◆ **YOUR ASSIGNMENT**:
In the data below, the answer is the run of lines from the line containing "(openIfPinned n y).gate.pollTimer" through the line containing "(openIfPinned n y).gate.reads", both included; print it exactly and nothing else.

◆ **DATA FOR PROCESSING**:
-------

@[simp] theorem onDuty_frame (n : Nat) (f : Duty → Duty) (y : Yard) :
    (onDuty n f y).records = y.records ∧ (onDuty n f y).seeking = y.seeking ∧ (onDuty n f y).line = y.line ∧
      (onDuty n f y).seek = y.seek ∧ (onDuty n f y).saturated = y.saturated ∧ (onDuty n f y).lanes = y.lanes ∧
      (onDuty n f y).fuel = y.fuel ∧ (onDuty n f y).wash = y.wash ∧
      (onDuty n f y).gate.pollTimer = y.gate.pollTimer ∧ (onDuty n f y).gate.polling = y.gate.polling ∧
      (onDuty n f y).gate.busOut = y.gate.busOut ∧
      (onDuty n f y).gate.busHeld = y.gate.busHeld ∧ (onDuty n f y).gate.failCount = y.gate.failCount ∧
      (onDuty n f y).gate.faultRaised = y.gate.faultRaised ∧ (onDuty n f y).gate.fifo = y.gate.fifo ∧
      (onDuty n f y).gate.reads = y.gate.reads ∧ (onDuty n f y).gate.arrivals = y.gate.arrivals ∧
      (onDuty n f y).gate.pins = y.gate.pins ∧ (onDuty n f y).points = y.points ∧ (onDuty n f y).signs = y.signs ∧
      (onDuty n f y).notices = y.notices ∧ (onDuty n f y).lost = y.lost ∧ (onDuty n f y).cnt = y.cnt := by
  and_intros <;> rfl

@[simp] theorem removeDuty_frame (n : Nat) (y : Yard) :
    (removeDuty n y).records = y.records ∧ (removeDuty n y).seeking = y.seeking ∧ (removeDuty n y).line = y.line ∧
      (removeDuty n y).seek = y.seek ∧ (removeDuty n y).saturated = y.saturated ∧ (removeDuty n y).lanes = y.lanes ∧
      (removeDuty n y).fuel = y.fuel ∧ (removeDuty n y).wash = y.wash ∧
      (removeDuty n y).gate.pollTimer = y.gate.pollTimer ∧ (removeDuty n y).gate.polling = y.gate.polling ∧
      (removeDuty n y).gate.busOut = y.gate.busOut ∧
      (removeDuty n y).gate.busHeld = y.gate.busHeld ∧ (removeDuty n y).gate.failCount = y.gate.failCount ∧
      (removeDuty n y).gate.faultRaised = y.gate.faultRaised ∧ (removeDuty n y).gate.fifo = y.gate.fifo ∧
      (removeDuty n y).gate.reads = y.gate.reads ∧ (removeDuty n y).gate.arrivals = y.gate.arrivals ∧
      (removeDuty n y).gate.pins = y.gate.pins ∧ (removeDuty n y).points = y.points ∧
      (removeDuty n y).signs = y.signs ∧ (removeDuty n y).notices = y.notices ∧ (removeDuty n y).lost = y.lost ∧
      (removeDuty n y).cnt = y.cnt := by
  and_intros <;> rfl

@[simp] theorem openIfPinned_frame (n : Nat) (y : Yard) :
    (openIfPinned n y).records = y.records ∧ (openIfPinned n y).seeking = y.seeking ∧
      (openIfPinned n y).line = y.line ∧ (openIfPinned n y).seek = y.seek ∧
      (openIfPinned n y).saturated = y.saturated ∧ (openIfPinned n y).lanes = y.lanes ∧
      (openIfPinned n y).fuel = y.fuel ∧ (openIfPinned n y).wash = y.wash ∧
      (openIfPinned n y).gate.pollTimer = y.gate.pollTimer ∧ (openIfPinned n y).gate.polling = y.gate.polling ∧
      (openIfPinned n y).gate.busOut = y.gate.busOut ∧
      (openIfPinned n y).gate.busHeld = y.gate.busHeld ∧ (openIfPinned n y).gate.failCount = y.gate.failCount ∧
      (openIfPinned n y).gate.faultRaised = y.gate.faultRaised ∧ (openIfPinned n y).gate.fifo = y.gate.fifo ∧
      (openIfPinned n y).gate.reads = y.gate.reads ∧ (openIfPinned n y).gate.arrivals = y.gate.arrivals ∧
      (openIfPinned n y).gate.pins = y.gate.pins ∧ (openIfPinned n y).points = y.points ∧
      (openIfPinned n y).signs = y.signs ∧ (openIfPinned n y).notices = y.notices ∧
      (openIfPinned n y).lost = y.lost ∧ (openIfPinned n y).cnt = y.cnt := by
  and_intros <;> rfl

@[simp] theorem unpair_frame (d : Nat) (y : Yard) :
    (unpair d y).records = y.records ∧ (unpair d y).seeking = y.seeking ∧ (unpair d y).line = y.line ∧
      (unpair d y).seek = y.seek ∧ (unpair d y).saturated = y.saturated ∧ (unpair d y).lanes = y.lanes ∧
      (unpair d y).fuel = y.fuel ∧ (unpair d y).wash = y.wash ∧ (unpair d y).gate.pollTimer = y.gate.pollTimer ∧
      (unpair d y).gate.polling = y.gate.polling ∧
      (unpair d y).gate.busOut = y.gate.busOut ∧ (unpair d y).gate.busHeld = y.gate.busHeld ∧
      (unpair d y).gate.failCount = y.gate.failCount ∧ (unpair d y).gate.faultRaised = y.gate.faultRaised ∧
      (unpair d y).gate.fifo = y.gate.fifo ∧ (unpair d y).gate.reads = y.gate.reads ∧
      (unpair d y).gate.arrivals = y.gate.arrivals ∧ (unpair d y).gate.duties = y.gate.duties ∧
      (unpair d y).points = y.points ∧ (unpair d y).signs = y.signs ∧ (unpair d y).notices = y.notices ∧
      (unpair d y).lost = y.lost ∧ (unpair d y).cnt = y.cnt := by
  and_intros <;> rfl

@[simp] theorem pair_frame (d f : Nat) (y : Yard) :
    (pair d f y).records = y.records ∧ (pair d f y).seeking = y.seeking ∧ (pair d f y).line = y.line ∧
      (pair d f y).seek = y.seek ∧ (pair d f y).saturated = y.saturated ∧ (pair d f y).lanes = y.lanes ∧
      (pair d f y).fuel = y.fuel ∧ (pair d f y).wash = y.wash ∧ (pair d f y).gate.pollTimer = y.gate.pollTimer ∧
      (pair d f y).gate.polling = y.gate.polling ∧
      (pair d f y).gate.busOut = y.gate.busOut ∧ (pair d f y).gate.busHeld = y.gate.busHeld ∧
      (pair d f y).gate.failCount = y.gate.failCount ∧ (pair d f y).gate.faultRaised = y.gate.faultRaised ∧
      (pair d f y).gate.fifo = y.gate.fifo ∧ (pair d f y).gate.reads = y.gate.reads ∧
      (pair d f y).gate.arrivals = y.gate.arrivals ∧ (pair d f y).gate.duties = y.gate.duties ∧
      (pair d f y).points = y.points ∧ (pair d f y).signs = y.signs ∧ (pair d f y).notices = y.notices ∧
      (pair d f y).lost = y.lost ∧ (pair d f y).cnt = y.cnt := by
  and_intros <;> rfl

@[simp] theorem pinRec_frame (f : Nat) (d : Duty) (y : Yard) :
    (pinRec f d y).seeking = y.seeking ∧ (pinRec f d y).line = y.line ∧ (pinRec f d y).seek = y.seek ∧
      (pinRec f d y).saturated = y.saturated ∧ (pinRec f d y).lanes = y.lanes ∧ (pinRec f d y).fuel = y.fuel ∧
      (pinRec f d y).wash = y.wash ∧ (pinRec f d y).gate = y.gate ∧ (pinRec f d y).points = y.points ∧
      (pinRec f d y).signs = y.signs ∧ (pinRec f d y).notices = y.notices ∧ (pinRec f d y).lost = y.lost ∧
      (pinRec f d y).cnt = y.cnt := by
  and_intros <;> rfl

@[simp] theorem onPump_frame (p : Nat) (f : Pump → Pump) (y : Yard) :
    (onPump p f y).records = y.records ∧ (onPump p f y).seeking = y.seeking ∧ (onPump p f y).line = y.line ∧
      (onPump p f y).seek = y.seek ∧ (onPump p f y).saturated = y.saturated ∧ (onPump p f y).lanes = y.lanes ∧
      (onPump p f y).fuel.queue = y.fuel.queue ∧ (onPump p f y).fuel.reservs = y.fuel.reservs ∧
      (onPump p f y).fuel.diesel = y.fuel.diesel ∧ (onPump p f y).fuel.gas = y.fuel.gas ∧
      (onPump p f y).fuel.aging = y.fuel.aging ∧ (onPump p f y).wash = y.wash ∧ (onPump p f y).gate = y.gate ∧
      (onPump p f y).points = y.points ∧ (onPump p f y).signs = y.signs ∧ (onPump p f y).notices = y.notices ∧
      (onPump p f y).lost = y.lost ∧ (onPump p f y).cnt = y.cnt := by
  and_intros <;> rfl

@[simp] theorem apronRelease_frame (ref : SeekRef) (f : Nat) (y : Yard) :
    (apronRelease ref f y).records = y.records ∧ (apronRelease ref f y).seeking = y.seeking ∧
      (apronRelease ref f y).line = y.line ∧ (apronRelease ref f y).seek = y.seek ∧
      (apronRelease ref f y).saturated = y.saturated ∧ (apronRelease ref f y).lanes = y.lanes ∧
      (apronRelease ref f y).fuel.pumps = y.fuel.pumps ∧ (apronRelease ref f y).fuel.queue = y.fuel.queue ∧
      (apronRelease ref f y).fuel.diesel = y.fuel.diesel ∧ (apronRelease ref f y).fuel.gas = y.fuel.gas ∧
      (apronRelease ref f y).fuel.aging = y.fuel.aging ∧ (apronRelease ref f y).wash = y.wash ∧
      (apronRelease ref f y).gate = y.gate ∧ (apronRelease ref f y).points = y.points ∧
      (apronRelease ref f y).signs = y.signs ∧ (apronRelease ref f y).notices = y.notices ∧
      (apronRelease ref f y).lost = y.lost ∧ (apronRelease ref f y).cnt = y.cnt := by
  and_intros <;> rfl

@[simp] theorem apronUncommit_frame (f : Nat) (y : Yard) :
    (apronUncommit f y).records = y.records ∧ (apronUncommit f y).seeking = y.seeking ∧
      (apronUncommit f y).line = y.line ∧ (apronUncommit f y).seek = y.seek ∧
      (apronUncommit f y).saturated = y.saturated ∧ (apronUncommit f y).lanes = y.lanes ∧
      (apronUncommit f y).fuel.pumps = y.fuel.pumps ∧ (apronUncommit f y).fuel.queue = y.fuel.queue ∧
      (apronUncommit f y).fuel.diesel = y.fuel.diesel ∧ (apronUncommit f y).fuel.gas = y.fuel.gas ∧
      (apronUncommit f y).fuel.aging = y.fuel.aging ∧ (apronUncommit f y).wash = y.wash ∧
      (apronUncommit f y).gate = y.gate ∧ (apronUncommit f y).points = y.points ∧
      (apronUncommit f y).signs = y.signs ∧ (apronUncommit f y).notices = y.notices ∧
      (apronUncommit f y).lost = y.lost ∧ (apronUncommit f y).cnt = y.cnt := by
  and_intros <;> rfl

@[simp] theorem dropApronEntry_frame (f : Nat) (y : Yard) :
    (dropApronEntry f y).records = y.records ∧ (dropApronEntry f y).seeking = y.seeking ∧
      (dropApronEntry f y).line = y.line ∧ (dropApronEntry f y).seek = y.seek ∧
      (dropApronEntry f y).saturated = y.saturated ∧ (dropApronEntry f y).lanes = y.lanes ∧
      (dropApronEntry f y).fuel.pumps = y.fuel.pumps ∧ (dropApronEntry f y).fuel.reservs = y.fuel.reservs ∧
      (dropApronEntry f y).fuel.diesel = y.fuel.diesel ∧ (dropApronEntry f y).fuel.gas = y.fuel.gas ∧
      (dropApronEntry f y).fuel.aging = y.fuel.aging ∧ (dropApronEntry f y).wash = y.wash ∧
      (dropApronEntry f y).gate = y.gate ∧ (dropApronEntry f y).points = y.points ∧
      (dropApronEntry f y).signs = y.signs ∧ (dropApronEntry f y).notices = y.notices ∧
      (dropApronEntry f y).lost = y.lost ∧ (dropApronEntry f y).cnt = y.cnt := by
  and_intros <;> rfl

@[simp] theorem enqueueApron_frame (e : Env) (r : Record) (y : Yard) :
    (enqueueApron e r y).seeking = y.seeking ∧ (enqueueApron e r y).line = y.line ∧
      (enqueueApron e r y).seek = y.seek ∧ (enqueueApron e r y).saturated = y.saturated ∧
      (enqueueApron e r y).lanes = y.lanes ∧ (enqueueApron e r y).fuel.pumps = y.fuel.pumps ∧
      (enqueueApron e r y).fuel.reservs = y.fuel.reservs ∧ (enqueueApron e r y).fuel.diesel = y.fuel.diesel ∧
      (enqueueApron e r y).fuel.gas = y.fuel.gas ∧ (enqueueApron e r y).fuel.aging = y.fuel.aging ∧
      (enqueueApron e r y).wash = y.wash ∧ (enqueueApron e r y).gate = y.gate ∧
      (enqueueApron e r y).points = y.points ∧ (enqueueApron e r y).signs = y.signs ∧
      (enqueueApron e r y).notices = y.notices ∧ (enqueueApron e r y).lost = y.lost ∧
      (enqueueApron e r y).cnt = y.cnt := by
  and_intros <;> rfl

-------

◆ **EXERCISE RESPONSE**:
      (openIfPinned n y).gate.pollTimer = y.gate.pollTimer ∧ (openIfPinned n y).gate.polling = y.gate.polling ∧
      (openIfPinned n y).gate.busOut = y.gate.busOut ∧
      (openIfPinned n y).gate.busHeld = y.gate.busHeld ∧ (openIfPinned n y).gate.failCount = y.gate.failCount ∧
      (openIfPinned n y).gate.faultRaised = y.gate.faultRaised ∧ (openIfPinned n y).gate.fifo = y.gate.fifo ∧
      (openIfPinned n y).gate.reads = y.gate.reads ∧ (openIfPinned n y).gate.arrivals = y.gate.arrivals ∧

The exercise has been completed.